Beginning with the line below that contains "let f := d0.ddc r a b ratio (e.ccHz c)" and ending with the line that contains "d1 with dfe.exps", copy every line exactly. Copy nothing else.

Segment Open

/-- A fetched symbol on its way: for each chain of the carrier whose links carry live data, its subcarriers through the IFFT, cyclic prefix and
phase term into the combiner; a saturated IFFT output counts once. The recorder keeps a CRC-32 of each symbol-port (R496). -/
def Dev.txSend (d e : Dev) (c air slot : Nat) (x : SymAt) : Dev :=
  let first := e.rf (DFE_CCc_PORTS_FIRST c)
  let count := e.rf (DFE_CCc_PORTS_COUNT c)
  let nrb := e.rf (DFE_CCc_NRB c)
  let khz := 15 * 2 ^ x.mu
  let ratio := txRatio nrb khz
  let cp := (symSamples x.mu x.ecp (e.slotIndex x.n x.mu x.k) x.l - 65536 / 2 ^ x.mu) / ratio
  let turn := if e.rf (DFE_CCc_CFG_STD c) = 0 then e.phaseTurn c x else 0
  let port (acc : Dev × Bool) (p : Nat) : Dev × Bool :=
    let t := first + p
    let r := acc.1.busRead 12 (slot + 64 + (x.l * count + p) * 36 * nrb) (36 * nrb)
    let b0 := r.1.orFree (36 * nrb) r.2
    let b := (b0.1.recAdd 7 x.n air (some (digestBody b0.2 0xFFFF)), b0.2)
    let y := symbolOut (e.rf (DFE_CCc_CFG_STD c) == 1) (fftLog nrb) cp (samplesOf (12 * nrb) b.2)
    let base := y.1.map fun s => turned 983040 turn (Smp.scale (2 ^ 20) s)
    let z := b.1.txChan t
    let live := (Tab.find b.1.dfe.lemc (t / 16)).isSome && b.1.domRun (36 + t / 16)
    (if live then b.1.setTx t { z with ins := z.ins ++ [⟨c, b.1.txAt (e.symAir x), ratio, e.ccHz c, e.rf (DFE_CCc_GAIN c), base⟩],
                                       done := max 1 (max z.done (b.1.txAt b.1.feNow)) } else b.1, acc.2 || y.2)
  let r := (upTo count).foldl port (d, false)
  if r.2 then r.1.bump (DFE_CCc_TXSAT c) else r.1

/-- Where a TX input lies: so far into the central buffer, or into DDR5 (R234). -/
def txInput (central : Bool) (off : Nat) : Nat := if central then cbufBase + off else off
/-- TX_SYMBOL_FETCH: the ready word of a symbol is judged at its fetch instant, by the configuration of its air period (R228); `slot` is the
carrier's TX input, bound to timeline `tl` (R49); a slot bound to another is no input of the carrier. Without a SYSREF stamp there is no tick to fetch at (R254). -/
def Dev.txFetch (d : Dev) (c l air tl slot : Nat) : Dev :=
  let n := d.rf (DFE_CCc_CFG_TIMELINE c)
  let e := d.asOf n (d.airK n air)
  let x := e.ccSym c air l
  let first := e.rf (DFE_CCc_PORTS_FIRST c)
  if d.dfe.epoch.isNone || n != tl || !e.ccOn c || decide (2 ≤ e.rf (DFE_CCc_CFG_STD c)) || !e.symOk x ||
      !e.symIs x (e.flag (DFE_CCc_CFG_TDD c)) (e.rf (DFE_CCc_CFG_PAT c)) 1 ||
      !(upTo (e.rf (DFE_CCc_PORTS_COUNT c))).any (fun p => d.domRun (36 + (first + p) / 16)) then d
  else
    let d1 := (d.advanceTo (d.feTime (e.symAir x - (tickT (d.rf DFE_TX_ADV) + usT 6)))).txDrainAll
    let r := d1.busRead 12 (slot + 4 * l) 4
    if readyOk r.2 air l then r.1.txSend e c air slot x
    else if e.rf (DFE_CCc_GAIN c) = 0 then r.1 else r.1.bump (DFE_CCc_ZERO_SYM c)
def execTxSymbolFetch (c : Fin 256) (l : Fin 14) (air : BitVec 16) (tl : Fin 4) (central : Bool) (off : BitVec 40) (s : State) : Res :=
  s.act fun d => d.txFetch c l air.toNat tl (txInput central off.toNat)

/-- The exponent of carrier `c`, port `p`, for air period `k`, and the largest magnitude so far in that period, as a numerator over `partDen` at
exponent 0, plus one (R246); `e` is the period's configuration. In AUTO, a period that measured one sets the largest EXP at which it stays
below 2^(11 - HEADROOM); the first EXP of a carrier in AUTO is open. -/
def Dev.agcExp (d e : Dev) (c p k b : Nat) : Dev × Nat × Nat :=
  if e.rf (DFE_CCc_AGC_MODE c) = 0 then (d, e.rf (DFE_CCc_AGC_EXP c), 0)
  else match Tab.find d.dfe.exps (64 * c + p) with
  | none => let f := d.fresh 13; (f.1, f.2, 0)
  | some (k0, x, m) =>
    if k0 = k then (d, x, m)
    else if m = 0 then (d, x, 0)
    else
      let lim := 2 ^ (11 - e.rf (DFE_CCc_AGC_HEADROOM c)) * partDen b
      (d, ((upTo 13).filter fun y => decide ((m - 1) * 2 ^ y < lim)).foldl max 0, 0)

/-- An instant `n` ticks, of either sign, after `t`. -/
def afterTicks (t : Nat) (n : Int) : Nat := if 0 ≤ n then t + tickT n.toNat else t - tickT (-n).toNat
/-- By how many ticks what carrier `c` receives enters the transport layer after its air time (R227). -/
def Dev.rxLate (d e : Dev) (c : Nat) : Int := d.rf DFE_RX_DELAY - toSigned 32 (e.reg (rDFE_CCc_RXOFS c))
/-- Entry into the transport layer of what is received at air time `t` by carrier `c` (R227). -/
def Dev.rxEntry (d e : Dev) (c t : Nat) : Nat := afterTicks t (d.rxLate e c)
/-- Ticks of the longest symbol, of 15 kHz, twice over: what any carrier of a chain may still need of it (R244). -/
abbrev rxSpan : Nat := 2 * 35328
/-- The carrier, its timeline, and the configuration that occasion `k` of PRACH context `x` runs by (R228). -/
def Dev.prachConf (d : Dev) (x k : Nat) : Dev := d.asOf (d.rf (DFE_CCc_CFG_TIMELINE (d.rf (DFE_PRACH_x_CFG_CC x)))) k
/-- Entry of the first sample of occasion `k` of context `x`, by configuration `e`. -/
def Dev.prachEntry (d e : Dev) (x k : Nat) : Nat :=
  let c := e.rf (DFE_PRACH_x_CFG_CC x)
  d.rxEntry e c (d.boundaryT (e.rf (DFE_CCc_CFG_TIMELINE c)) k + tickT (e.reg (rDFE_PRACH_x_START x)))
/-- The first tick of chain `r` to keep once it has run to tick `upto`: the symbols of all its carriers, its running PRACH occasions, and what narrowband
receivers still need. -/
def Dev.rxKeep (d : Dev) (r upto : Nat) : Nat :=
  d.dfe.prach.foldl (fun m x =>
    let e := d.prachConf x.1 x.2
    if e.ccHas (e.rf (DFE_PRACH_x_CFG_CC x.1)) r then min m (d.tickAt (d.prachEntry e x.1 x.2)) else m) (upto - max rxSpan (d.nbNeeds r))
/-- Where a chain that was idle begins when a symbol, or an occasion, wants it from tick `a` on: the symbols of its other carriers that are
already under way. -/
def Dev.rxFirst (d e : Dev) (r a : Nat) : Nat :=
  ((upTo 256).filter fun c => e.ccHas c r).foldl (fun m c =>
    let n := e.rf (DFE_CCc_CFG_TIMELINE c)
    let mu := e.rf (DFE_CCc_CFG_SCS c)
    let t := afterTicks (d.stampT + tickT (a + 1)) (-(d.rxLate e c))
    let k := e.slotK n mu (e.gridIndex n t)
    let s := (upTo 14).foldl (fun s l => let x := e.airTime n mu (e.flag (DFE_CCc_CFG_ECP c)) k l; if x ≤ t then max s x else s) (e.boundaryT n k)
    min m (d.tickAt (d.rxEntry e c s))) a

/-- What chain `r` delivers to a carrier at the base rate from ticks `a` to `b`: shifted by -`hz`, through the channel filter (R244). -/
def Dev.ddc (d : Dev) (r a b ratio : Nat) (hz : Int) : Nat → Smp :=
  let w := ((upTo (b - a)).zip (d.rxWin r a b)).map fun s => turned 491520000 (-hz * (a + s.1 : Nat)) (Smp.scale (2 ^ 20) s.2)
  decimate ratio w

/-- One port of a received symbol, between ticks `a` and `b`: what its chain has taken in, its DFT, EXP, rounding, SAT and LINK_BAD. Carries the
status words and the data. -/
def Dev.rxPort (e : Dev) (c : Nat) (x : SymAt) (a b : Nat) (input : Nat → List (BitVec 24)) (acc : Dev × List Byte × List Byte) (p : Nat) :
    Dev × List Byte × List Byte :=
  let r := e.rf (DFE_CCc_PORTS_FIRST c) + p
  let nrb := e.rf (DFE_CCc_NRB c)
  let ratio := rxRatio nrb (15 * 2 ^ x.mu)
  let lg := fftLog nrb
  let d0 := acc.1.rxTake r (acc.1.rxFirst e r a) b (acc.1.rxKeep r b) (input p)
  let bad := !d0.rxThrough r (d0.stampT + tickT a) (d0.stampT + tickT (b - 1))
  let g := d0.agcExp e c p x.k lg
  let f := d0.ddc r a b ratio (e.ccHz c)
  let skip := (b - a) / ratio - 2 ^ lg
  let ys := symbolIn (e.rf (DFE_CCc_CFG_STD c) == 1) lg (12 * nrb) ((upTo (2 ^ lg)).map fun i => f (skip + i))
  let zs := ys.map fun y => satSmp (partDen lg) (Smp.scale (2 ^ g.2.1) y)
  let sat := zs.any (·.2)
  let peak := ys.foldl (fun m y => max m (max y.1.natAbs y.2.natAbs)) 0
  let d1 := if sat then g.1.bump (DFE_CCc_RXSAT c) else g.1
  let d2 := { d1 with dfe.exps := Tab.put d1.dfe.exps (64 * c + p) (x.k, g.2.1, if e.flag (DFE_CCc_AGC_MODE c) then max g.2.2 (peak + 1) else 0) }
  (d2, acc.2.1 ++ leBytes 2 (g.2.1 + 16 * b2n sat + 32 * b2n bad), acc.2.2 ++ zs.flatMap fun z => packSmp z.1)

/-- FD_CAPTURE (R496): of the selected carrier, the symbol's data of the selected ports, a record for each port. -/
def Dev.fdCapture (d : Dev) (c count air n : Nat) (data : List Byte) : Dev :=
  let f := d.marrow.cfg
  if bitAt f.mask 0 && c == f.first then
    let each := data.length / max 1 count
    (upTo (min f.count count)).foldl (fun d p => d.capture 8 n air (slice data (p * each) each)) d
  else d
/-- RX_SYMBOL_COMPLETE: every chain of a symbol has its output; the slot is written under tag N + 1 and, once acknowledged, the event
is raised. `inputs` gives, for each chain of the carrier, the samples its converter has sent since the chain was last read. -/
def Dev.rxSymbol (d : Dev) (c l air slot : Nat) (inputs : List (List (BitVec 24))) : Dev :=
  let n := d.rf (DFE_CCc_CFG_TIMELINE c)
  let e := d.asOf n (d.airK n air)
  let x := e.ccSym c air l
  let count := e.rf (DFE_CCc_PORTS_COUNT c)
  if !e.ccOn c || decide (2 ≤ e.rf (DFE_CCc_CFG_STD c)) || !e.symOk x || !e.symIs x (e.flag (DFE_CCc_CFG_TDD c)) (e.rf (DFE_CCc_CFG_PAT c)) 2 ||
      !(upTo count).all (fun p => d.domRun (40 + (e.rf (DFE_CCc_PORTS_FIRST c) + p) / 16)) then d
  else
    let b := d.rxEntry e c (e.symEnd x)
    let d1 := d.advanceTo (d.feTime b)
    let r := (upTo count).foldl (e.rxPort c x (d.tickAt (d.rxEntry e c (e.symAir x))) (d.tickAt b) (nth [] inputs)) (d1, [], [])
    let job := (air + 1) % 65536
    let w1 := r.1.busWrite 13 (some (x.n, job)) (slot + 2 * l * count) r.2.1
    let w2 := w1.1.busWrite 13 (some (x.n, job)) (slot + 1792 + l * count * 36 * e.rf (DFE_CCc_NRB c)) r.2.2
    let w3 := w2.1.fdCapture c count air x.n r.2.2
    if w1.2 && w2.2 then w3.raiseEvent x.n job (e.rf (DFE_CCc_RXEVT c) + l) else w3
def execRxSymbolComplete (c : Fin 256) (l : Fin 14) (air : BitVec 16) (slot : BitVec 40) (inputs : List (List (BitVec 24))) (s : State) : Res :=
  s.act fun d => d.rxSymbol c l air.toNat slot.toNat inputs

Segment Closed

--- Answer to this problem ---
  let f := d0.ddc r a b ratio (e.ccHz c)
  let skip := (b - a) / ratio - 2 ^ lg
  let ys := symbolIn (e.rf (DFE_CCc_CFG_STD c) == 1) lg (12 * nrb) ((upTo (2 ^ lg)).map fun i => f (skip + i))
  let zs := ys.map fun y => satSmp (partDen lg) (Smp.scale (2 ^ g.2.1) y)
  let sat := zs.any (·.2)
  let peak := ys.foldl (fun m y => max m (max y.1.natAbs y.2.natAbs)) 0
  let d1 := if sat then g.1.bump (DFE_CCc_RXSAT c) else g.1
  let d2 := { d1 with dfe.exps := Tab.put d1.dfe.exps (64 * c + p) (x.k, g.2.1, if e.flag (DFE_CCc_AGC_MODE c) then max g.2.2 (peak + 1) else 0) }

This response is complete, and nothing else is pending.